4. Term. This Agreement shall become effective on ____________ __, 2006 and
shall remain in effect until ____________ __, 2008, unless sooner terminated as
hereinafter provided and shall continue in effect from year to year thereafter,
but only so long as such continuance is specifically approved, at least
annually, by (a) the vote of a majority of the Fund's directors, or (b) the vote
of a majority of the outstanding voting securities of the Portfolio, and (c) the
vote of a majority of those directors who are not parties to this Agreement or
interested persons of any such party (except as directors of the Fund) cast in
person at a meeting called for the purpose of voting on such approval. The terms
"interested persons" and "vote of a majority of the outstanding voting
securities" shall have the meanings respectively set forth in Section 2(a)(19)
and Section 2(a)(42) of the 1940 Act.
This Agreement may be terminated by DFA or by DFAL at any time, without
penalty, on ninety (90) days' written notice to the other party hereto, and may
also be terminated at any time without penalty by the Board of Directors of the
Fund or by vote of the holders of a majority of the outstanding voting
securities of the Portfolio on sixty (60) days' written notice to DFAL by the
Fund.
This Agreement shall automatically terminate in the event of its
assignment. The term "assignment," for this purpose, shall have the meaning set
forth in Section 2(a)(4) of the 1940 Act.

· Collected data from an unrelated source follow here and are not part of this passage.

/-- The requested moves that wait are tried again, the oldest first; one whose page has been freed is forgotten. -/
def State.startQueued (s : State) : State :=
  s.moveQueue.foldl (fun s m =>
    let e := s.dirEntry m.kvpn
    if eMoving e then { s with moveQueue := s.moveQueue ++ [m] }
    else if eTier e = 3 then s
    else s.wantMove { m with old := e, t0 := s.ptp }) { s with moveQueue := [] }

/-- Start a move to the lowest-addressed free frame of HBM4E (tier 1) or the pool (tier 2). -/
def State.startFrameMove (s : State) (d k tier : Nat) (demotion fault : Bool) : State :=
  match least (s.freeFrames d (if tier = 1 then frameHbm else framePool)) with
  | none => s
  | some f => s.startMove k tier f demotion fault

/-- Cancel the demotions of an address space that are not yet installed: the old entries stand (11 R287, R289). -/
def State.cancelDemotions (s : State) (d asid : Nat) : State :=
  let gone := s.moves.filter (fun m => m.demotion && decide (eAsid m.old = asid) && decide (s.pageDom m.old = some d))
  let s := gone.foldl (fun s m => s.setDir m.kvpn m.old) s
  ({ s with moves := s.moves.filter (fun m => !gone.contains m) } : State).startQueued

/-- Whether a page is present to KV commands (11 Table 11-1). -/
def State.isPresent (s : State) (k : Nat) : Bool := decide (eTier (s.dirEntry k) ≤ 1) && !eMoving (s.dirEntry k)

/-- The park that a page ends: event 224, and the context waits for nothing more (10 R245, 11 R289). -/
def State.pagePresent (s : State) (k : Nat) : State :=
  let waiting := s.ctxs.filter (fun c => decide (c.2.parkCause = 3) && decide (c.2.pagesOf = some k) && decide (c.2.state ≠ .running))
  waiting.foldl (fun s x => match tget s.ctxs x.1 with
    | none => s
    | some c => (s.setCtx x.1 { c with parkCause := 0, pagesOf := none, woken := s.ptp }).setEvent x.1 224) s

/-- MOVE_INSTALL: the copy is complete; the new entry stands and the old location, if the page has left it, stays fenced until its
leases have ended. -/
def State.moveInstall (s : State) (k : Nat) : State :=
  match s.moves.find? (fun m => decide (m.kvpn = k)) with
  | none => s
  | some m =>
    let s := s.kvCopy k (eTier m.old) (eLoc m.old) m.tier m.loc
    let d := (s.pageDom m.old).getD 0
    let f : Fence := { tier := eTier m.old, loc := eLoc m.old, dom := d, kvpn := k, ends := s.leaseEnd k }
    let s := { s.setDir k m.entry with
      moves := s.moves.filter (fun x => decide (x.kvpn ≠ k))
      fences := if m.tier = f.tier ∧ m.loc = f.loc then s.fences else s.fences ++ [f] }
    (if m.tier ≤ 1 then s.pagePresent k else s).startQueued

/-- OLD_LOCATION_RELEASE: the fence of an old location is lifted once every lease on the old entry has ended. -/
def State.releaseOld (s : State) (i : Nat) : State :=
  match s.fences[i]? with
  | none => s
  | some f => if f.ends ≤ s.cycle then ({ s with fences := s.fences.eraseIdx i } : State).startQueued else s

/-- DIRECTORY_LEASE_EXPIRY: the die drops its copy (11 R285). -/
def State.leaseExpiry (s : State) (die k : Nat) : State :=
  { s with leases := s.leases.filter (fun l => !(decide (l.die = die) && decide (l.kvpn = k) && decide (l.ends ≤ s.cycle))) }

/-- The leases after a die whose cache of 1,024 entries is full has dropped the copy that ends first (11 R284): the lease itself runs
to its end. -/
def dropCopy (die : Nat) (l : List DirLease) : List DirLease :=
  let mine := l.filter (fun x => decide (x.die = die) && x.held)
  if mine.length < 1024 then l
  else match mine.foldl (fun (b : Option DirLease) x => match b with
    | none => some x
    | some y => some (if x.ends < y.ends then x else y)) none with
    | none => l
    | some y => l.map (fun x => if x = y then { x with held := false } else x)

/-- A die's lookup of a page (11 R285, R286): it waits while the page moves; otherwise the die holds the entry under a lease
of DLEASE, counted in cycles of the nominal 1.8 GHz. -/
def State.kvLookup (s : State) (die k : Nat) : Option (State × Word) :=
  let e := s.dirEntry k
  if eMoving e then none
  else if s.leases.any (fun l => decide (l.die = die) && decide (l.kvpn = k) && l.held && decide (s.cycle < l.ends) && decide (l.entry = e)) then
    some (s, e)
  else
    let l : DirLease := { die := die, kvpn := k, entry := e, ends := s.cycle + s.res.dlease * 9 / 5, held := true }
    some ({ s with leases := dropCopy die (s.leases.filter (fun x => !(decide (x.die = die) && decide (x.kvpn = k) && x.held))) ++ [l] }, e)

/-- Whether the pacing of its address space lets a demotion of a page of a domain start (11 R288). -/
def State.due (s : State) (d : Nat) (e : Word) : Bool :=
  match tget s.paced (d * 65536 + eAsid e) with
  | none => true
  | some t => decide (t + s.res.dpace ≤ s.ptp)

/-- Whether a demotion of a page could start now: it is eligible, there is a free frame of the next tier, and its home die's engine
takes it. -/
def State.demotable (s : State) (d k : Nat) : Bool :=
  s.mayDemote k && (match least (s.freeFrames d (if eTier (s.dirEntry k) = 0 then frameHbm else framePool)) with
    | none => false
    | some f => s.moveMay k (eTier (s.dirEntry k) + 1) f false)

/-- DEMOTION_START (11 R288): a page that could be demoted and is not held back by the pacing, before which no such page comes in the
order of the tiers and KVPNs; or one of a die that is short of room, the farthest first. -/
def State.demotionStart (s : State) (k : Nat) : State :=
  let e := s.dirEntry k
  match s.pageDom e with
  | none => s
  | some d =>
    if !s.demotable d k then s
    else
      let before (j : Nat) (f : Word) : Bool := decide (eTier f < eTier e) || (decide (eTier f = eTier e) && decide (j < k))
      let first := !s.dir.any (fun x => before x.1 x.2 && (s.pageDom x.2).any (fun g => s.due g x.2 && s.demotable g x.1))
      let die := (pageDie e).getD 0
      let short := s.pressed d die &&
        !s.dir.any (fun x => decide (pageDie x.2 = some die) && decide (s.pageDom x.2 = some d) && s.demotable d x.1 &&
          farther (s.pageDistance d (eAsid x.2)) (s.pageDistance d (eAsid e)))
      if s.due d e && first then
        { s.startFrameMove d k (eTier e + 1) true false with paced := tset s.paced (d * 65536 + eAsid e) s.ptp }
      else if short then s.startFrameMove d k (eTier e + 1) true false
      else s

/-- PROMOTION_START (11 R289, 17 R375, R377): for a fault, or at a wake, which first cancels the demotions of the address
space; one tier at a time, and to the store tier only when the page has a store home. -/
def State.promotionStart (s : State) (k : Nat) : State :=
  let e := s.dirEntry k
  match s.pageDom e with
  | none => s
  | some d =>
    let wakes := match s.pageDistance d (eAsid e) with
      | none => false
      | some x => decide (x = 0) || decide (x < s.res.plead)
    let s := if wakes then s.cancelDemotions d (eAsid e) else s
    let e := s.dirEntry k
    if eMoving e then s
    else if s.faultNames k ∧ eTier e = 2 then s.startFrameMove d k 1 false true
    else if !wakes || decide (eTier e ≤ ePref e) then s
    else if eTier e = 2 then s.startFrameMove d k 1 false false
    else if s.dir.any (fun x => decide (eAsid x.2 = eAsid e) && decide (s.pageDom x.2 = some d) && decide (eTier x.2 = 2) && decide (ePref x.2 < 2)) then s
    else match s.homeOf k with
      | none => s
      | some (key, b) => match tget s.bound key with
        | none => s
        | some core => s.startMove k 0 (storeLoc core b) false false

/-! ### Reclaiming banks (11 R287, 17 R375, 01 R22) -/

/-- Mark or unmark the bank pair of a home. -/
def State.markPair (s : State) (key b : Nat) (page : Option Nat) : State :=
  let t := s.storeAt key
  let t := t.setBank b { t.bank b with page := page }
  s.setStore key (t.setBank (b + 1) { t.bank (b + 1) with page := page })

/-- Drop a page's store home. The pair's contents are undefined from then on. -/
def State.dropHome (s : State) (k : Nat) : State :=
  match s.homeOf k with
  | none => s
  | some (key, b) =>
    let s := s.markPair key b none
    let e := s.epoch key (b % 16)
    let s := s.setBankData key b { cells := [], fill := some e, bad := [] }
    let s := s.setBankData key (b + 1) { cells := [], fill := some (e + 1), bad := [] }
    { s with homes := tdel s.homes k }

/-- Take back the physical banks of a store. Pages of the store tier first move to HBM4E; once none is left and no lease on an old
entry still names the banks, the homes are dropped and the banks are no longer bound. -/
def State.reclaim (s : State) (key : Nat) : State :=
  let mine := (s.homes.filter (fun h => decide (storeKey h.2.slot h.2.pos = key))).map (fun h => h.1)
  let inStore := mine.filter (fun k => decide (eTier (s.dirEntry k) = 0))
  if inStore = [] then
    if mine.any (fun k => (s.moves ++ s.moveQueue).any (fun m => decide (m.kvpn = k) && decide (m.tier = 0))) ||
        (tget s.bound key).any s.coreFenced then s
    else { mine.foldl State.dropHome s with bound := tdel s.bound key }
  else inStore.foldl (fun s k =>
    let e := s.dirEntry k
    if eMoving e then s
    else match s.pageDom e with
      | none => s
      | some d => s.startFrameMove d k 1 false false) s

/-- BANK_RECLAIM: the scheduler takes back the physical banks of a position of a context that is not running. -/
def State.bankReclaim (s : State) (slot pos : Nat) : State :=
  let key := storeKey slot pos
  let idle := (tget s.ctxs slot).any (fun c => decide (c.state ≠ .running) || !c.launch.any (fun l => inRect l.record.rect.toNat pos))
  if (tget s.bound key).isSome ∧ idle then s.reclaim key else s

/-! ### Residency requests (14 R355) -/

/-- Set the status of the domain's last residency request: 0 done, 1 not in the domain, 2 busy, 3 bad field. -/
def State.resAnswer (s : State) (d status : Nat) : State :=
  match s.dom d with
  | none => s
  | some x => s.setDom d { x with resStatus := status }

/-- Carry out a request on a page of the domain that does not move. -/
def State.resOp (s : State) (d k : Nat) (f : State → Word → State × Nat) : State :=
  let e := s.dirEntry k
  if s.pageDom e ≠ some d then s.resAnswer d 1
  else if eMoving e then s.resAnswer d 2
  else
    let (t, n) := f s e
    t.resAnswer d n

/-- A request that changes PIN or PREF: a move of the page to where it is, under its new entry (11 R284, R286). -/
def State.resEntry (s : State) (d k : Nat) (f : Nat → Nat) : State :=
  s.resOp d k (fun s e => (s.wantMove (s.moveOf k (BitVec.ofNat 64 (f e.toNat)) (eTier e) (eLoc e) false), 0))

/-- Operations 0 and 1: PIN. -/
def State.resPin (s : State) (d k : Nat) (on : Bool) : State := s.resEntry d k (fun e => putBits e 60 60 (if on then 1 else 0))

/-- Operation 2: PREF. -/
def State.resPref (s : State) (d k pref : Nat) : State :=
  if pref = 3 then s.resAnswer d 3 else s.resEntry d k (fun e => putBits e 59 58 pref)

/-- A PAGES park that names a page which cannot be made present becomes a violation (10 R246). -/
def State.pageLost (s : State) (k : Nat) : State :=
  let waiting := s.ctxs.filter (fun c => decide (c.2.parkCause = 3) && decide (c.2.pagesOf = some k) && decide (c.2.state ≠ .running))
  waiting.foldl (fun s x => match tget s.ctxs x.1 with
    | none => s
    | some c => ((s.setCtx x.1 { c with parkCause := 2, pagesOf := none }).setCbBits c 0x20 3 0 2).tellSuper c.tdom) s

/-- Operation 3: free the page. Its frame is free again once the leases on its entry have ended; a park that waits for it cannot be
resolved any more. -/
def State.resFree (s : State) (d k : Nat) : State :=
  s.resOp d k (fun s e =>
    let f : Fence := { tier := eTier e, loc := eLoc e, dom := d, kvpn := k, ends := s.leaseEnd k }
    (({ (s.dropHome k).setDir k dirFree with fences := s.fences ++ [f] } : State).pageLost k, 0))

/-- Operation 4: move to the store tier. The pair must be bound to the store state of a context of the page's ASID, in
SCRATCH or SKEW mode and with no other page. -/
def State.resToStore (s : State) (d k loc : Nat) : State :=
  s.resOp d k (fun s e =>
    let b := locBank loc
    let owner := s.bound.findSome? (fun x =>
      if x.2 = locCore loc ∧ (tget s.ctxs (x.1 / 4096)).any (fun c => decide (c.tdom = d) && decide (c.asid = eAsid e)) then some x.1 else none)
    match owner with
    | none => (s, 3)
    | some key =>
      let t := s.storeAt key
      let fit (i : Nat) : Bool := ((t.bank i).page.isNone || decide ((t.bank i).page = some k)) && (decide ((t.bank i).mode = .scratch) || decide ((t.bank i).mode = .skew))
      if loc / 2 ^ 16 ≠ 0 ∨ b % 2 ≠ 0 ∨ !fit b ∨ !fit (b + 1) then (s, 3)
      else if eTier e = 0 ∧ eLoc e = loc then (s, 0)
      else if eTier e = 0 then (s, 3)
      else
        let s := s.dropHome k
        let s := (s.markPair key b (some k))
        let h : Home := { slot := key / 4096, pos := key % 4096, bank := b }
        let s := { s with homes := tset s.homes k h }
        (s.wantMove (s.moveOf k e 0 loc false), 0))
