-- ==== Sys2Proof/Machine/Sched.lean ====
section
/-! DEFINITION. Launch records, nodes, placement, leaving the cores and coming back (10 R249-R274, 01 R21-R29). -/

namespace Sys2Proof.Machine

/-! ### Reading records (10 R251) -/

/-- The agent that reads in a context's address space: from the cores of its launch while they are placed (log 46). -/
def State.whoOf (s : State) (slot pos : Nat) : Who :=
  match tget s.ctxs slot with
  | some c => { dom := c.tdom, asid := c.asid, super := c.super, slot := slot, pos := pos, cluster := (s.placedAt slot pos).map clusterOf }
  | none => { dom := 0, asid := 0, super := false, slot := slot, pos := pos }

/-- The domain whose lane reads in a space. -/
def Space.domOf (sp : Space) : Nat :=
  match sp with
  | .virt d _ => d
  | .phys d => d

/-- A place in a record's address space. Physical memory too is read within the domain's reach alone (01 R20, 12 R301). -/
def State.spaceAt (s : State) (sp : Space) (va : Nat) : State × Got Nat :=
  match sp with
  | .phys d => (s, if s.physOk d false va then .ok va else .viol va)
  | .virt d a =>
    match s.translate { dom := d, asid := a, super := false, slot := 0, pos := 0 } needR va with
    | (s, .ok pa _) => (s, .ok pa)
    | (s, .fault) => (s, .pages va)
    | (s, .viol x) => (s, .viol x)
    | (s, .data x) => (s.wordRecord d 0 0 x 2 0, .data x)

/-- The word that the scheduler reads at a physical address; `i` tells reads of one step apart. A word of another package is free,
and that package may refuse it (14 R357; log 11); one behind a pool link that is down is not there yet, or is poisoned (14 R356). -/
def State.spaceWord (s : State) (d pa i : Nat) : State × Got Nat :=
  match placeOf pa with
  | .remote _ =>
    (s, if s.refusedAway (2 ^ 20 + i) then .viol pa else .ok (Config.freeBits 64 s.tick (2 ^ 34 + i)).toNat)
  | _ => match s.downPort pa with
    | some p => (s, if s.linkDead p then .data pa else .far pa)
    | none => match (s.physWord pa).use with
      | none => (s.wordRecord d 0 0 pa 2 0, .data pa)
      | some v => ((s.note pa 8).postPhys d pa 8, .ok v.toNat)

/-- Read `n` words from an address of a space, each as a load at system scope. -/
def State.readWords (s : State) (sp : Space) (va : Nat) : Nat → State × Got (List Nat)
  | 0 => (s, .ok [])
  | n + 1 =>
    match s.spaceAt sp va with
    | (s, .ok pa) =>
      match s.spaceWord sp.domOf pa va with
      | (s, .ok v) => match s.readWords sp (va + 8) n with
        | (t, .ok r) => (t, .ok (v :: r))
        | o => o
      | (s, .pages x) => (s, .pages x)
      | (s, .viol x) => (s, .viol x)
      | (s, .data x) => (s, .data x)
      | (s, .dev x) => (s, .dev x)
      | (s, .far x) => (s, .far x)
    | (s, .pages x) => (s, .pages x)
    | (s, .viol x) => (s, .viol x)
    | (s, .data x) => (s, .data x)
    | (s, .dev x) => (s, .dev x)
    | (s, .far x) => (s, .far x)

/-- The value of a span register entry is one that the descriptor may hold (10 R250): TYPE not 11 or 15, QUEUE not
17-31, reserved bits zero. -/
def descOk (v : Nat) : Bool :=
  decide (bits v 47 44 ≠ 11) && decide (bits v 47 44 ≠ 15) && decide (bits v 43 39 ≤ 16) && decide (bits v 38 0 = 0)

/-- Span entries of an image descriptor (10 Table 10-11), four words each; none when a rule is broken. -/
def spanEntries : Nat → List Nat → Table Desc → Option (Table Desc)
  | 0, _, t => some t
  | n + 1, a :: z :: lo :: hi :: r, t =>
    let v := hi * 2 ^ 64 + lo
    if a < 384 ∧ z = 0 ∧ descOk v ∧ (tget t a).isNone then spanEntries n r (tset t a (BitVec.ofNat 128 v)) else none
  | _, _, _ => none

/-- Read and check an image descriptor (10 R250): the live mask and the spans, none when it is to be rejected, `far` when a word of it
is not there yet. -/
def State.readDescriptor (s : State) (sp : Space) (ldesc : Nat) : State × Got (Option (BitVec 20 × Table Desc)) :=
  if ldesc = 0 then (s, .ok (some (BitVec.allOnes 20, [])))
  else match s.readWords sp ldesc 2 with
    | (s, .ok [a, b]) =>
      if a / 2 ^ 20 ≠ 0 ∨ 384 < b then (s, .ok none)
      else match s.readWords sp (ldesc + 16) (4 * b) with
        | (s, .ok l) => (s, .ok ((spanEntries b l []).map (fun t => (BitVec.ofNat 20 a, t))))
        | (s, .far x) => (s, .far x)
        | (s, _) => (s, .ok none)
    | (s, .far x) => (s, .far x)
    | (s, _) => (s, .ok none)

/-- Whether some physical rectangle of a shape lies within a set of dies (10 R251). -/
def shapeFits (dies : BitVec 4) (r : Nat) : Bool :=
  let (_, _, w, h) := rectOf r
  let d (i : Nat) := dies.getLsbD i
  if w = 64 ∧ h = 64 then d 0 && d 1 && d 2 && d 3
  else if w = 64 then (d 0 && d 1) || (d 2 && d 3)
  else if h = 64 then (d 0 && d 2) || (d 1 && d 3)
  else d 0 || d 1 || d 2 || d 3

/-- A 256-bit mask from four words, the lowest first. -/
def mask256 (l : List Nat) : BitVec 256 := BitVec.ofNat 256 (l.foldr (fun v t => v + 2 ^ 64 * t) 0)

/-- The fields of a launch record's sixteen words (10 Table 10-4), less its descriptor. -/
def parseRecord (w : List Nat) : LaunchRec :=
  let g (i : Nat) := w.getD i 0
  { ncase := bits (g 0) 63 50, node := bits (g 0) 49 48, weight := bits (g 0) 47 40, level := bits (g 0) 36 34
    cls := bits (g 0) 33 32, handle := BitVec.ofNat 32 (g 0), rect := BitVec.ofNat 18 (g 1)
    xentry := BitVec.ofNat 64 (g 2), aentry := BitVec.ofNat 64 (g 3), args := BitVec.ofNat 64 (g 4), deadline := g 5
    wait := mask256 [g 6, g 7, g 8, g 9], set := mask256 [g 10, g 11, g 12, g 13], cond := BitVec.ofNat 64 (g 14)
    succ0 := BitVec.ofNat 32 (g 15), succ1 := BitVec.ofNat 32 (g 15 / 2 ^ 32), live := 0, spans := [] }

/-- The field and alignment checks of 10 R251, less the descriptor and the rectangle's place. -/
def recordOk (w : List Nat) (r : LaunchRec) (span : Bool) : Bool :=
  let top (x : Word) := decide (x.extractLsb' 56 8 = 0)
  let (_, _, cw, ch) := rectOf r.rect.toNat
  decide (bits (w.getD 0 0) 39 37 = 0) && rectOk r.rect.toNat && (span || (decide (cw < 64) && decide (ch < 64))) &&
    top r.xentry && top r.aentry && top r.cond && decide (r.xentry.toNat % 8 = 0) && decide (r.aentry.toNat % 4 = 0) &&
    (if r.cls = 2 then decide (r.weight ≠ 0) else decide (r.weight = 0)) && (decide (r.cls = 1) || decide (r.level = 0)) &&
    (decide (r.cls = 0) || decide (r.deadline = 0)) &&
    (if r.node = 0 then decide (r.cond = 0) else decide (r.cond ≠ 0) && decide (r.cond.toNat % 8 = 0)) &&
    (decide (r.node = 3) || decide (r.ncase = 0)) && decide (r.set.extractLsb' 224 32 = 0)

/-- Who arms a record (10 R251): `launch` of the context in a slot, a host launch port, or a successor link. -/
inductive Armer where
  | launch (slot : Nat)
  | host (dom : Nat)
  | link
  deriving DecidableEq, Repr

/-- Arm a record whose words have been read at the physical address `pa` (10 R251): the status, or `far` when its descriptor is not
there yet. -/
def State.armWords (s : State) (by_ : Armer) (sp : Space) (va pa : Nat) (w : List Nat) : State × Got Nat :=
  let r := parseRecord w
  match s.slotOf r.handle.toNat with
  | none => (s, .ok 1)
  | some k =>
    match tget s.ctxs k with
    | none => (s, .ok 1)
    | some c =>
      let domOk := match by_ with | .host d => decide (c.tdom = d) | _ => true
      let peer := match by_ with
        | .launch j => (tget s.ctxs j).any (fun x => s.isPeer j x k)
        | _ => true
      if !domOk then (s, .ok 1)
      else if !peer then (s, .ok 3)
      else if !recordOk w r c.span then (s, .ok 2)
      else match s.readDescriptor (.virt c.tdom c.asid) (bits (w.getD 1 0) 63 18 * 2 ^ 10) with
        | (s, .ok (some (live, spans))) =>
          if !(s.dom c.tdom).any (fun d => shapeFits d.dies r.rect.toNat) then (s, .ok 5)
          else if s.ctxs.any (fun x => x.2.nodes.any (fun n => decide (n.pa = pa))) then (s, .ok 0)
          else if 256 ≤ c.nodes.length ∨ 65536 ≤ (s.ctxs.map (fun x => x.2.nodes.length)).sum then (s, .ok 4)
          else
            let n : Node := { pa := pa, va := va, space := sp, record := { r with live := live, spans := spans }, ready := none, latch := false }
            match tget s.ctxs k with
            | none => (s, .ok 1)
            | some c => ((s.setCtx k { c with nodes := c.nodes ++ [n] }).observeAll k 0, .ok 0)
        | (s, .far x) => (s, .far x)
        | (s, _) => (s, .ok 2)

/-- Arm the record at `va` of a space (10 R251): the status; the translation fault or violation of a read; or `far` when a word lies
behind a pool link that is down. A record with a word that cannot be corrected is rejected (13 R334). -/
def State.armRecord (s : State) (by_ : Armer) (sp : Space) (va : Nat) : State × Got Nat :=
  if va % 128 ≠ 0 then (s, .ok 2)
  else match s.spaceAt sp va with
    | (s, .ok pa) =>
      match s.readWords sp va 16 with
      | (s, .ok w) => s.armWords by_ sp va pa w
      | (s, .data _) => (s.tellSuper sp.domOf, .ok 2)
      | (s, .pages x) => (s, .pages x)
      | (s, .viol x) => (s, .viol x)
      | (s, .dev x) => (s, .viol x)
      | (s, .far x) => (s, .far x)
    | (s, .pages x) => (s, .pages x)
    | (s, .viol x) => (s, .viol x)
    | (s, .data x) => (s, .data x)
    | (s, .dev x) => (s, .viol x)
    | (s, .far x) => (s, .far x)

/-- Arm the successor at an address (10 R251, R252): a record that is rejected sets event 228; one behind a pool link that is down
waits for the link. -/
def State.armAt (s : State) (l : Link) : State :=
  match s.armRecord .link l.space l.va with
  | (t, .ok 0) => t
  | (t, .far _) => { t with links := t.links ++ [l] }
  | (t, _) => t.tellSuper l.dom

This Agreement shall automatically terminate with respect to the Portfolio
in the event that the Investment Advisory Agreement for the Portfolio between
DFA and the Fund is terminated, assigned, or not renewed.
5. Notice. Any notice under this Agreement shall be in writing, addressed
and delivered or mailed, postage prepaid, to the other party at such address as
such other party may designate for the receipt of such notices.
IN WITNESS WHEREOF, DFA, DFAL, and the Fund have caused this Agreement to
be executed as of the day and year above written.
DIMENSIONAL FUND ADVISORS INC.
By:
Name
Title
DFA AUSTRALIA LIMITED
By:
Name
Title
DFA INVESTMENT DIMENSIONS GROUP INC.